In this remarkable book of essays, Rafael Campo explores his coming-of-age as a gay Cuban-American physician. He presents us with a series of stories illuminating his childhood and college experience, skillfully interweaving them with narratives from his life as a young physician, especially his interactions with patients dying of AIDS. We follow the author from Amherst College, through Harvard Medical School, to his medical residency in San Francisco. At each step Campo is a close observer of human character and motivation--his own and others. At each step he asks, "Who am I? Who am I becoming?"

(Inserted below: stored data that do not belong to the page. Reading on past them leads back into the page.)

-- ==== Sys2Proof/Tests/Slice0.lean ====
section
/-! SUPPORT. The model's own tests.  Expected values are the spec's: spec/95_test_vectors.md and the worked examples
of spec/40_encoder.md and spec/41_decoder.md.  After them, a witness for the hypotheses of each statement. -/

namespace Sys2Proof.Tests

open Sys2Proof Sys2Proof.Machine

/-- Two encoders and two decoders, no wires. -/
def four : State := State.resetWith 2 2

/-- `alaw_o` of `e0` wired to `alaw_i` of `d0`. -/
def chain : State := (State.resetWith 1 1).wireDec 0 0

/-- `pcm_o` of `d0` wired to `pcm_i` of `e0`. -/
def back : State := (State.resetWith 1 1).wireEnc 0 0

/-- Both wires at once. -/
def ring : State := chain.wireEnc 0 0

/-- Two encoders and two decoders, `alaw_o` of `e0` wired to `alaw_i` of `d0`. -/
def net : State := four.wireDec 0 0

/-- `four` with two words to present. -/
def loaded : State := four.setPending [.onPcmI 1 0x8000, .onAlawI 0 0x0A]

/-- The answer is a next state with this property. -/
def nextIs (o : Host.Outcome State Fault Refusal) (f : State → Bool) : Bool :=
  match o with
  | .next t => f t
  | _ => false

/-! ### Well-formedness -/

/-- An encoder that is not there is refused; the last that is there is not. -/
theorem test_wellFormed_enc :
    Instr.wellFormed 2 1 (.alawEnc 2 0) = false ∧ Instr.wellFormed 2 1 (.alawEnc 1 0) = true := by decide

/-- A decoder that is not there is refused; the last that is there is not. -/
theorem test_wellFormed_dec :
    Instr.wellFormed 2 1 (.alawDec 1 0) = false ∧ Instr.wellFormed 2 1 (.alawDec 0 0) = true := by decide

/-! ### Decoding: words written out from R41 and R42 -/

/-- R41: sign bit 1 and 31768 in bits 14 to 0 is -32768 + 31768 = -1000; the 16-bit unit is the encoder. -/
theorem test_decode_enc_word : decodeTableWord 16 0b1111110000011000 = some (.alawEnc 0 (BitVec.ofInt 16 (-1000))) := by
  decide

/-- R42, R43: S 1, SEG 101, MANT 1111, inverted by 01010101; the 8-bit unit is the decoder. -/
theorem test_decode_dec_word : decodeTableWord 8 (0b11011111 ^^^ 0b01010101) = some (.alawDec 0 0x8A) := by decide

/-- No unit takes another width, and a number with more bits than its width is no word. -/
theorem test_decode_refuses :
    decodeTableWord 24 0 = none ∧ decodeTableWord 8 256 = none ∧ decodeTableWord 16 65536 = none := by decide

/-- A word put on a port of another width is refused by name. -/
theorem test_presentWord_width : presentWord (.alawI 0) 16 0 = .error .widthMismatch := by rfl

/-! ### The operations -/

/-- Section 2 of spec/95_test_vectors.md: a vector from each position, both signs, and the clamp. -/
theorem test_enc_vectors :
    ([0, 1, -1, 17, 31, 32, 63, 64, 127, 128, 255, 256, 511, 512, 1000, -1000, 1023, 1024, 2047, 2048, 4095, 4096,
      16384, 32767, -4095, -32768] : List Sample).map alawEncode =
    [0x55, 0x55, 0xD5, 0x5D, 0x5A, 0x45, 0x4A, 0x75, 0x7A, 0x65, 0x6A, 0x15, 0x1A, 0x05, 0x0A, 0x8A, 0x0A, 0x35,
      0x3A, 0x25, 0x2A, 0x2A, 0x2A, 0x2A, 0xAA, 0xAA] := by decide

/-- Program P1, line 5: the minimum sample, with magnitude 32768. -/
theorem test_enc_step :
    nextIs (step loaded) (fun t => t.trace == [.enc 1 0x8000 0xAA] && t.pending == [.onAlawI 0 0x0A]) = true := by
  decide

/-- Section 5 of spec/95_test_vectors.md. -/
theorem test_dec_vectors :
    ([0x55, 0xD5, 0x54, 0x5A, 0x5D, 0x45, 0x4A, 0x75, 0x65, 0x15, 0x05, 0x0A, 0x8A, 0x35, 0x25, 0x2A, 0xAA, 0x00,
      0xFF, 0x80, 0x7F, 0xC5] : List Code).map (fun y => (alawDecode y).toInt) =
    [1, -1, 3, 31, 17, 33, 63, 66, 132, 264, 528, 1008, -1008, 1056, 2112, 4032, -4032, 688, -106, -688, 106,
      -33] := by decide

/-- Program P2, line 8. -/
theorem test_dec_step :
    nextIs (exec (.alawDec 1 0xFF) four) (fun t => t.trace == [.dec 1 0xFF 0xFF96]) = true := by decide

/-! ### The system -/

/-- Program P3, line 3: one encoder wired to one decoder. -/
theorem test_wired_roundtrip :
    nextIs (exec (.alawEnc 0 3000) chain) (fun t => t.pcmO 0 == .value 3008 && t.alawO 0 == .value 0x22) = true := by
  decide

/-- R51: the two spellings of the spec's example line, each with its result. -/
theorem test_text_lines :
    TextLine.agrees ⟨none, .ENC, .decimal (-1000), some (.pattern 0x8A)⟩ = true ∧
    TextLine.agrees ⟨none, .ENC, .pattern 0xFC18, some (.decimal (-118))⟩ = true ∧
    TextLine.agrees ⟨none, .ENC, .decimal 32768, none⟩ = false := by decide

/-- R52: the words the host presents for a ROUNDTRIP and a RECODE line, on separate instances and on a wired pair. -/
theorem test_program_words :
    (four.load [.roundtrip 0 0 1000, .recode 0 1 0xFF]).pending =
      [.onPcmI 0 0x03E8, .onAlawI 0 0x0A, .onAlawI 0 0xFF, .onPcmI 1 0xFF96] ∧
    (chain.load [.roundtrip 0 0 1000]).pending = [.onPcmI 0 0x03E8] := by decide

/-- Programs P3 (lines 2 and 3) and P6 (line 16): one result per line on the wired pair. -/
theorem test_program_wired_roundtrip :
    (match runProgram [.roundtrip 0 0 2121, .roundtrip 0 0 3000, .roundtrip 0 0 4096] chain with
      | .next (t, rs) => rs == [.value (.sample 2112), .value (.sample 3008), .value (.sample 4032)] &&
          t.trace.length == 3
      | _ => false) = true := by decide

/-- Program P4, lines 1 and 8: RECODE on the wired pair. -/
theorem test_program_wired_recode :
    (match runProgram [.recode 0 0 0x00, .recode 0 0 0xFF] back with
      | .next (t, rs) => rs == [.value (.code 0x00), .value (.code 0xFF)] && t.trace.length == 2
      | _ => false) = true := by decide

/-- R52, R85: the DEC of an expansion, presented to a decoder whose wire carries that code already, has its result. -/
theorem test_wired_decoder_answers :
    nextIs (exec (.alawDec 0 0x0A) chain) (fun t => t.trace == [.dec 0 0x0A 0x03F0] && t.decIn == chain.decIn) =
      true := by decide

/-- The first operation after reset runs (R96). -/
theorem test_first_step :
    nextIs (step (State.reset.withFetchWord 16 1000)) (fun t => t.trace == [.enc 0 1000 0x0A]) = true := by decide

/-! ### Witnesses: concrete inputs that meet the hypotheses of the statements -/

theorem witness_OutputsAtReset : (1 < 2 ∧ 0 < 1) ∧ four.encIn.length = 2 := by decide
theorem witness_ResetHoldsNothing : 1 < four.encIn.length ∧ 1 < four.decIn.length := by decide
theorem witness_StepRunsDecodedOperation : loaded.pending = .onPcmI 1 0x8000 :: [.onAlawI 0 0x0A] := by decide
theorem witness_IdleStepKeepsState : four.pending = [] := by decide
theorem witness_AlawEncCompletes :
    four.hostDrivesEnc 0 = true ∧ four.hostDrivesEnc 1 = true ∧ back.encIn[0]? = some (.wire 0) := by decide
theorem witness_AlawDecCompletes :
    four.hostDrivesDec 0 = true ∧ four.hostDrivesDec 1 = true ∧ chain.decIn[0]? = some (.wire 0) := by decide
theorem witness_AlawEncFrame : (∃ t, exec (.alawEnc 1 0x8000) four = .next t) ∧ (0 : Nat) ≠ 1 :=
  ⟨⟨_, rfl⟩, by decide⟩
theorem witness_AlawDecFrame : (∃ t, exec (.alawDec 1 0xFF) four = .next t) ∧ (0 : Nat) ≠ 1 := ⟨⟨_, rfl⟩, by decide⟩
theorem witness_NoOperandStopsAnOperation :
    four.has (.alawEnc 1 0x8000) = true ∧ four.has (.alawDec 1 0x00) = true ∧
    (∃ t, exec (.alawEnc 1 0x8000) four = .next t) ∧ (∃ t, exec (.alawDec 1 0x00) four = .next t) :=
  ⟨by decide, by decide, ⟨_, rfl⟩, ⟨_, rfl⟩⟩
theorem witness_StopsOnlyOnTheHostsMistake :
    four.encIn[2]? = none ∧ four.decIn[2]? = none ∧ (four.encIn[1]? ≠ none ∧ four.decIn[1]? ≠ none) := by decide
theorem witness_EncPositionIsFirstSetBit :
    (encPosition 0x07FF < 11 ∧ 11 ≤ 11) ∧ (encPosition 0 < 5 ∧ 5 ≤ 11) ∧ 4 < encPosition 32 := by decide
theorem witness_EncPositionClosedForms :
    (0#16).toNat = 0 ∧ 1 ≤ (1#16).toNat ∧ (31#16).toNat ≤ 31 ∧ 32 ≤ (32#16).toNat ∧ (4095#16).toNat ≤ 4095 := by decide
theorem witness_EncMantissaField : (4 ≤ 4 ∧ 4 ≤ 11) ∧ (4 ≤ 11 ∧ 11 ≤ 11) := by decide
theorem witness_EncComposeIsConcatenation :
    ((0x80 : Code) = 0x00 ∨ (0x80 : Code) = 0x80) ∧ ((0x00 : Code) = 0x00 ∨ (0x00 : Code) = 0x80) ∧
    (4 ≤ 4 ∧ 4 ≤ 11) ∧ (4 ≤ 11 ∧ 11 ≤ 11) ∧ (0x0F : Code).toNat < 16 := by decide
theorem witness_EncoderIntervals :
    intervalLo 0 0 ≤ clampedMag (0 : Sample).toInt ∧ clampedMag (0 : Sample).toInt ≤ intervalHi 0 0 ∧
    intervalLo 7 15 ≤ clampedMag (0x8000 : Sample).toInt ∧ clampedMag (0x8000 : Sample).toInt ≤ intervalHi 7 15 := by
  decide
theorem witness_DecMagnitudeSums :
    ((0x7F : Code).toNat < 128 ∧ (5 ≤ 5 ∧ 5 ≤ 11) ∧ (5 ≤ 11 ∧ 11 ≤ 11)) ∧
    ((0x0F : Code).toNat < 128 ∧ decPosition 0x0F = 4) ∧ (0x00 : Code).toNat < 128 ∧ decPosition 0x00 = 4 := by decide
theorem witness_DecApplySignIsExact :
    (1 ≤ (1#16).toNat ∧ (1#16).toNat ≤ 4032) ∧ (1 ≤ (4032#16).toNat ∧ (4032#16).toNat ≤ 4032) := by decide
theorem witness_DecoderValueSet :
    (0 < 8 ∧ 15 < 16 ∧ 1 < 8 ∧ 0 < 16 ∧ 16 * 0 + 15 < 16 * 1 + 0) ∧ (7 < 8 ∧ 14 < 16 ∧ 16 * 7 + 14 < 16 * 7 + 15) ∧
    16 * (⟨1, 0, 15⟩ : CodeFields).seg.toNat + (⟨1, 0, 15⟩ : CodeFields).mant.toNat <
      16 * (⟨0, 1, 0⟩ : CodeFields).seg.toNat + (⟨0, 1, 0⟩ : CodeFields).mant.toNat ∧
    alawDecode 0x55 = alawDecode 0x55 ∧ (12 ≤ 12 ∧ 12 ≤ 15) ∧ (12 ≤ 15 ∧ 15 ≤ 15) := by decide
theorem witness_OddSymmetry : 1 ≤ (1 : Sample).toInt ∧ 1 ≤ (0x7FFF : Sample).toInt := by decide
theorem witness_ClampingLaw :
    4096 ≤ (4096 : Sample).toInt ∧ 4096 ≤ (0x7FFF : Sample).toInt ∧ (0xF000 : Sample).toInt ≤ -4096 ∧
    (0x8000 : Sample).toInt ≤ -4096 := by decide
theorem witness_SignPreservation : 0 < (1 : Sample).toInt ∧ (0xFFFF : Sample).toInt < 0 := by decide
theorem witness_RecodingIsIdentity :
    (1 < four.decIn.length ∧ 1 < four.encIn.length) ∧ (0 < ring.decIn.length ∧ 0 < ring.encIn.length) ∧ alawDecode 0xD5 = alawDecode 0xD5 := by decide
theorem witness_RoundTripIdempotentMonotone : (31 : Sample).toInt ≤ (32 : Sample).toInt := by decide
theorem witness_QuantisationErrorBound :
    (-4095 ≤ (0xF001 : Sample).toInt ∧ (0xF001 : Sample).toInt < 0) ∧
    (0 ≤ (0 : Sample).toInt ∧ 0 ≤ (4095 : Sample).toInt ∧ (4095 : Sample).toInt ≤ 4095) := by decide
theorem witness_StepKeepsTraceLaw :
    loaded.traceLawful = true ∧ (∃ t, step loaded = .next t) ∧
    ({ loaded with trace := [.enc 0 1000 0x0A] } : State).traceLawful = true := ⟨by decide, ⟨_, rfl⟩, by decide⟩
theorem witness_StepKeepsNetwork : (∃ t, step loaded = .next t) ∧ ∃ t, step ring = .next t := ⟨⟨_, rfl⟩, ⟨_, rfl⟩⟩
theorem witness_SafeStepNeverStops : loaded.safe = true ∧ four.safe = true := by decide
theorem witness_RunGivesListOfResults : loaded.safe = true ∧ loaded.pending.length = 2 := by decide
theorem witness_ReorderingPermutesResults :
    loaded.safe = true ∧ [Presented.onAlawI 0 0x0A, .onPcmI 1 0x8000].Perm loaded.pending :=
  ⟨by decide, List.Perm.swap _ _ _⟩
theorem witness_HistoryHasNoEffect :
    (∃ t, exec (.alawEnc 0 5) four = .next t) ∧ (∃ t, exec (.alawEnc 0 5) loaded = .next t) ∧
    (∃ t, exec (.alawEnc 1 5) loaded = .next t) ∧ (∃ t, exec (.alawDec 0 5) four = .next t) ∧
    (∃ t, exec (.alawDec 1 5) loaded = .next t) := ⟨⟨_, rfl⟩, ⟨_, rfl⟩, ⟨_, rfl⟩, ⟨_, rfl⟩, ⟨_, rfl⟩⟩
theorem witness_DifferentInstancesCommute :
    (encode (.alawEnc 0 5)).port ≠ (encode (.alawDec 0 6)).port ∧
    ∃ t u, exec (.alawEnc 0 5) four = .next t ∧ exec (.alawDec 0 6) t = .next u :=
  ⟨by decide, _, _, rfl, rfl⟩
theorem witness_PresentingAgainChangesNothing : ∃ t, exec (.alawDec 0 6) four = .next t := ⟨_, rfl⟩
theorem witness_PortsAfterPresenting :
    ((∃ t, exec (.alawEnc 1 5) four = .next t) ∧ four.hostDrivesEnc 1 = true) ∧
    ((∃ t, exec (.alawDec 1 6) four = .next t) ∧ four.hostDrivesDec 1 = true) ∧
    ((∃ t, exec (.alawEnc 0 688) back = .next t) ∧ back.pcmI 0 = .value 688) ∧
    ((∃ t, exec (.alawDec 0 0x55) chain = .next t) ∧ chain.alawI 0 = .value 0x55) :=
  ⟨⟨⟨_, rfl⟩, by decide⟩, ⟨⟨_, rfl⟩, by decide⟩, ⟨⟨_, rfl⟩, by decide⟩, ⟨⟨_, rfl⟩, by decide⟩⟩
theorem witness_OtherOutputsUnchanged :
    (∃ t, exec (.alawEnc 1 5) four = .next t) ∧ four.source (.pcmI 0) ≠ .value (encode (.alawEnc 1 5)).port ∧
    (∃ t, exec (.alawEnc 1 5) net = .next t) ∧ net.source (.alawI 0) ≠ .value (encode (.alawEnc 1 5)).port ∧
    net.decIn[0]? = some (.wire 0) :=
  ⟨⟨_, rfl⟩, by decide, ⟨_, rfl⟩, by decide, by decide⟩
theorem witness_SourceFollowsTheWires :
    four.hostDrivesEnc 1 = true ∧ four.hostDrivesDec 1 = true ∧ back.encIn[0]? = some (.wire 0) ∧
    chain.decIn[0]? = some (.wire 0) := by decide
theorem witness_WiredPairComposes :
    (chain.decIn[0]? = some (.wire 0) ∧ chain.hostDrivesEnc 0 = true ∧
      ∃ t, exec (.alawEnc 0 5) chain = .next t) ∧
    (back.encIn[0]? = some (.wire 0) ∧ back.hostDrivesDec 0 = true ∧ ∃ t, exec (.alawDec 0 6) back = .next t) :=
  ⟨⟨by decide, by decide, ⟨_, rfl⟩⟩, ⟨by decide, by decide, ⟨_, rfl⟩⟩⟩
theorem witness_WireCarriesTheOutput :
    chain.decIn[0]? = some (.wire 0) ∧ back.encIn[0]? = some (.wire 0) ∧ ring.decIn[0]? = some (.wire 0) := by decide
theorem witness_WalkBoundSuffices : pcmIWithin 1 chain 0 ≠ .loop ∧ alawIWithin 2 chain 0 ≠ .loop := by decide
theorem witness_ClosedWiresSelectNoValue :
    ring.encIn[0]? = some (.wire 0) ∧ ring.decIn[0]? = some (.wire 0) := by decide
theorem witness_PseudoOperationsRun :
    List.all [.roundtrip 1 0 5, .op (.alawDec 1 6), .recode 0 1 7] (ProgramLine.fits four) = true ∧
    (ProgramLine.roundtrip 1 0 5).wiredIn four = false ∧ (ProgramLine.roundtrip 0 0 5).wiredIn chain = true ∧
    (ProgramLine.recode 0 0 6).wiredIn back = true := by decide
theorem witness_ProgramEndsWithItsResults :
    List.all [.roundtrip 0 0 5, .op (.alawDec 0 6)] (ProgramLine.fits chain) = true ∧
    [ProgramLine.op (.alawDec 0 6), .roundtrip 0 0 5].Perm [.roundtrip 0 0 5, .op (.alawDec 0 6)] :=
  ⟨by decide, List.Perm.swap _ _ _⟩
theorem witness_WiredProgramIsItsWords :
    ∀ l ∈ [ProgramLine.roundtrip 0 0 5, .op (.alawDec 0 6)], l.wiredIn chain = true ∨ ∃ i, l = .op i := by
  simp only [List.mem_cons, List.not_mem_nil, or_false, forall_eq_or_imp, forall_eq]
  exact ⟨.inl (by decide), .inr ⟨_, rfl⟩⟩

He discovers his identity as a gay man, an Hispanic man, a poet, and, finally, as a healer--not four identities, but one. He discovers, too, the healing power of connecting with patients, the "poetry of healing," something far different from the orthodox image of the physician-as-detached-or-distanced from his patients. Though Campo rejects the concept that physicians are agents for social change ("naive," he calls it), he brings sensitivity and poetry to bear on his continued search for "some way to give."

Commentary

Campo's stories are interesting, his essays well-structured, and the quality of his prose excellent. I found the struggle for self-awareness engaging, particularly the notion of becoming-aware-of-who-you-are-in-order-to-give-back.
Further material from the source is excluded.